Synchronous Breast Implant-associated Anaplastic Large Cell Lymphoma and Invasive Carcinoma: Genomic Profiling and Management Implications.

A 59-year-old woman with a history of cosmetic implants developed ipsilateral synchronous breast implant-associated anaplastic large cell lymphoma (BIA-ALCL) and invasive ductal carcinoma in the left breast. Each tumor was subjected to next-generation sequencing, and separate analyses revealed mutually exclusive aberrations: an activating STAT3 mutation in the lymphoma and a PIK3CA in-frame deletion in the carcinoma. The patient was treated with removal of implants, capsulectomy, partial mastectomy, sentinel node biopsy, radiotherapy, and endocrine therapy with no evidence of recurrence for 1 year. This case illustrates the importance of obtaining thorough evaluation for concomitant malignancies in the breast at the time of diagnosis of BIA-ALCL. Herein, we review the current recommendations for evaluation and management of BIA-ALCL.

CASE REPORT

The patient is a 59-year-old woman who had cosmetic augmentation with Allergan 468 textured saline implants at age 41. In subsequent years, she underwent routine screening mammography according to recommended guidelines. Eighteen years after implant augmentation, she developed swelling of the left breast. Ultrasonography identified a periprosthetic fluid collection; aspiration of the seroma produced murky, yellow fluid. Cytologic analysis showed an atypical lymphocyte proliferation positive for CD3, CD30, and CD4, and negative for anaplastic lymphoma kinase (ALK), CD2, and CD5 by immunohistochemistry. Whole body positron emission tomography with computed tomography (PET-CT) showed a nonavid seroma surrounding a deflated left breast implant, but no masses or other suspicious findings (Fig. 1A). Her previous screening mammogram 6 months earlier had been negative. She underwent implant removal with capsulectomy which showed clusters of atypical pleomorphic cells with prominent nucleoli and horseshoe-shaped nuclei (hallmark cells) below the surface of the capsule with focal early invasion (Fig. 1B). The atypical cells showed positive immunohistochemical staining of CD30 (see figure, Supplemental Digital Content 1, which displays the BIA-ALCL was positive for CD30 by immunohistochemistry, http://links.lww.com/PRSGO/B33), CD3 (subset weak), CD4, T-cell intracytoplasmic antigen (TIA-1, subset), and epithelial membrane antigen (EMA), and were negative for CD2, CD5, CD7, CD8, ALK, CD15, B-cell markers, and Epstein-Barr virus (EBV)-encoded RNA in situ hybridization, consistent with ALK-negative breast implant–associated anaplastic large cell lymphoma (BIA-ALCL). The clinicopathologic stage was pT2.[1]

Fig. 1.

Breast implant-associated anaplastic large cell lymphoma. A, CT imaging showed seroma surrounding deflated left breast implant. B, Hematoxylin and eosin–stained section of capsulectomy specimen with BIA-ALCL underlying the surface.

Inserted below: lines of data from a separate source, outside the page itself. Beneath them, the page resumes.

/-- CHECKPOINT_A (R269, R272, R275, R276, R283, R417): after slot 7 alone; a checkpoint of the joined pair that finds
nothing is recorded, saves both register files, commits the journals, lets the waiting event entries out and starts
the signatures anew; one that finds a single difference of a protective partition brings the protective reaction; a
single one of a restartable partition puts both cores back to what was saved and lets them resume at the next edge;
in a shadow course what is found is only recorded. CLOSING_CHECKPOINT (R33, R271, R272, R383): after slot 8 no
further work starts in the batten, nothing runs, and the module is not in Run when the cores Doze; a joined pair that
shows no difference has its clean checkpoint recorded, and the NOR writes of staging leave. -/
def Obligations.Checkpoints : Prop :=
  (∀ (o : CheckObs) (s : State),
     let runs := slotsRun s = true ∧ slotNext s 8 = true
     let init := Vector.replicate 8 0xFFFFFFFF#32
     (¬ runs → exec (.checkpointA o) s = .next s)
     ∧ ((runs ∧ s.cpr.coupling = .joined) →
       (found s o = [] → completes (.checkpointA o) s [.bat, .cpr, .priv, .gtr] (fun t =>
         t.cpr.cleanBatten = s.bat.num % 2 ^ 24 ∧ t.cpr.cleanClosing = false ∧ t.cpr.recorded = []
         ∧ t.cpr.curL = init ∧ t.cpr.curC = init
         ∧ t.cpr.lag = o.lag.toNat ∧ t.cpr.lagNow = o.lag.toNat ∧ t.gtr.held = [] ∧ t.bat.worked = []
         ∧ t.bat.fixedDone = 9 ∧ t.cpr.run = s.cpr.run
         ∧ t.cpr.lead.regs = regFile o.lead ∧ t.cpr.lead.savedRegs = regFile o.lead ∧ t.cpr.lead.pc = o.lead.pc
         ∧ t.cpr.lead.journal = [] ∧ t.cpr.check.journal = [] ∧ t.cpr.check.savedRegs = t.cpr.check.regs))
       ∧ ∀ p k, found s o = [(p, k)] →
         (protectivePart s p = true → completes (.checkpointA o) s
           [.fresh, .img, .bat, .owl, .est, .led, .pgr, .rdg, .cpr, .priv, .eav, .hst, .can, .gtr] (fun t =>
             reacted s t ∧ t.cpr.lastPart = p ∧ t.cpr.lastKind = k))
         ∧ (protectivePart s p = false → overflowed s o = false →
             (s.cpr.recent.filter (fun b => s.bat.num ≤ b + 1000)).length < 2 →
           completes (.checkpointA o) s [.fresh, .img, .bat, .est, .led, .pgr, .cpr, .priv, .hst, .gtr] (fun t =>
             t.cpr.run = s.cpr.run ∧ t.cpr.resume = true ∧ t.cpr.lastPart = p ∧ t.cpr.lastKind = k
             ∧ t.cpr.restartable = satAdd 16 s.cpr.restartable 1 ∧ t.bat.todo = []
             ∧ t.cpr.lead.regs = s.cpr.lead.savedRegs ∧ t.cpr.check.regs = s.cpr.check.savedRegs
             ∧ ∀ j ∈ t.cpr.lead.journal, j.part ≠ p)))
     ∧ ((runs ∧ s.cpr.coupling = .shadow ∧ found s o ≠ []) →
       completes (.checkpointA o) s [.bat, .cpr, .priv, .gtr] (fun t =>
         t.cpr.shadowClean = false ∧ t.cpr.run = s.cpr.run ∧ t.cpr.coupling = .shadow
         ∧ t.cpr.protective = s.cpr.protective ∧ t.cpr.restartable = s.cpr.restartable
         ∧ t.cpr.cleanBatten = s.cpr.cleanBatten)))
  ∧ (∀ (cycle : Nat) (o : CheckObs) (s : State), cycle < 240000 →
       let runs := slotsRun s = true ∧ slotNext s 9 = true
       (¬ runs → exec (.closingCheckpoint cycle o) s = .next s)
       ∧ (runs → completes (.closingCheckpoint cycle o) s
           [.fresh, .nor, .psram, .img, .bat, .owl, .est, .led, .pgr, .rdg, .spar, .cpr, .priv, .eav, .hst, .can, .pwr, .cdc,
             .gtr] (fun t =>
         t.bat.todo = [] ∧ t.bat.running = none ∧ t.bat.pausing = false ∧ t.pwr.power ≠ .run
         ∧ (s.cpr.coupling = .joined → found s o = [] →
           t.cpr.cleanBatten = s.bat.num % 2 ^ 24 ∧ t.cpr.cleanClosing = true ∧ t.cpr.recorded = []
           ∧ t.img.norHeld = [] ∧ t.img.norSaved = none ∧ t.cpr.run = s.cpr.run))))

/-- A cycle operand outside the batten's 240 000 (R25) names no cycle of it: SLOT_ENTRY_START and CLOSING_CHECKPOINT stop
there (the model's reading, log entry 41). A debug instruction code that R285 does not list stops in Bench, where the debug
unit would take it (the model's choice, log entry 42). -/
def Obligations.NamedStops : Prop :=
  ∀ s : State,
    (∀ cycle adc, 240000 ≤ cycle → exec (.slotEntryStart cycle adc) s = .fault .noSuchCycle)
    ∧ (∀ cycle o, 240000 ≤ cycle → exec (.closingCheckpoint cycle o) s = .fault .noSuchCycle)
    ∧ ∀ code, inBench s = true → exec (.debugInstruction (.other code)) s = .refused (.debugUnit code)

/-! ## The batten -/

/-- BATTEN_EDGE (R25, R26, R33, R80, R82, R391, R406): the batten's number is one more than the last, but for an image's
or a wake's first edge; the all-off word halts the cores, an armed reload starts the restart at batten 0 of a course,
and where Bench is left at this edge (the model's reading, log entry 31); otherwise the batten begins at cycle 0 in Run
with the bulk window closed, every exchange open and the orders of the last batten taken, and where the cores run an
entry due in its own batten runs once, with a deferral count of 0 and no earlier instance pending (R35). Without an
image, before the core pair's restart of a load has ended, in Dormant and Ship, in a halt and in a restart no edge
comes. -/
def Obligations.BattenEdges : Prop :=
  ∀ s : State,
    let none_ := unconfigured s = true ∨ mapUp s = false ∨ s.pwr.halted = true ∨ s.img.restarting = true
      ∨ s.cpr.loading = true
    let n := if s.bat.first then s.bat.num else s.bat.num + 1
    let restarts := restartArmed s = true ∧ (n % 10 = 0 ∨ s.img.benchExit = true)
    (none_ → exec .battenEdge s = .next s)
    ∧ (¬ none_ → completes .battenEdge s
        [.fresh, .img, .bat, .owl, .tha, .est, .led, .pgr, .rdg, .spar, .cpr, .priv, .eav, .hst, .can, .vrg, .fbk, .pwr, .cdc,
          .gtr] (fun t =>
      t.bat.num = n ∧ t.bat.first = false
      ∧ ((s.pwr.offSent = false ∧ restarts) →
        t.img.restarting = true ∧ t.bat.todo = [])
      ∧ (s.pwr.offSent = true → t.pwr.halted = true ∧ t.bat.todo = [])
      ∧ ((s.pwr.offSent = false ∧ ¬ restarts) →
        t.bat.cycle = 0 ∧ t.bat.running = none ∧ t.pwr.power = .run ∧ t.pwr.halted = false ∧ (s.cpr.coupling ≠ .shadow → t.img = s.img)
        ∧ t.owl.bulkOpen = false ∧ t.rdg.evaluated = false ∧ t.rdg.incoming = []
        ∧ ∀ p, p < 32 → p ∈ usedPorts s → (portOf t p).exch = .pending ∧ (portOf t p).meas = none)
      ∧ (coresRun t = true → t.bat.deferred = [] ∧ ∀ e ∈ t.cfg.schedule, e.cls = 2 → maskBit e.mask (phaseOf t) = true →
          ⟨e.id, 0, false, n, false⟩ ∈ t.bat.todo ∧ ∀ w ∈ t.bat.todo, w.slot = e.id → w.count = 0 ∧ w.carried = false)))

Six months later she underwent screening mammography prior to the planned implant replacement and was found to have a spiculated mass in the upper outer left breast (Fig. 2A); this was not seen on the prior mammogram 12 months earlier. Core needle biopsy showed invasive ductal carcinoma (IDC), which was estrogen receptor positive, progesterone receptor positive, and HER2 negative. Diagnosed within 6 months of one another, the patient’s 2 tumors may be considered synchronous.[2] With a family history of leukemia and cancer of the colon, lung, and esophagus, the patient underwent germline testing with a panel of 85 breast cancer-associated genes (Invitae, San Francisco, Calif.). No pathogenic or likely pathogenic germline aberrations were detected. She then underwent left partial mastectomy, sentinel lymph node biopsy, and bilateral oncoplastic mammoplasty. Pathology showed a 1.2-cm grade 2 IDC (Fig. 2B) with negative margins, 1 intramammary lymph node with micrometastatic carcinoma, and 2 negative sentinel nodes. The pathologic stage was pT1cN1mi(sn). Oncotype Dx testing of the IDC showed a low-risk recurrence score of 18. She was treated with hypofractionated whole breast radiotherapy with tangents to the axilla, and an aromatase inhibitor.

Fig. 2.

Invasive ductal carcinoma. A, Left diagnostic mammogram showing spiculated mass (circled) on craniocaudal view. B, Hematoxylin and eosin–stained section of partial mastectomy specimen with grade 2 IDC.

After obtaining informed consent, we used capture-based next-generation sequencing to more comprehensively characterize both the BIA-ALCL and the IDC. This assay (UCSF500 panel) targets the coding regions of 479 cancer-related genes, select introns from 41 genes, and the TERT promoter (see table, Supplemental Digital Content 2, which displays 479 cancer-related genes on the UCSF500 panel, http://links.lww.com/PRSGO/B34).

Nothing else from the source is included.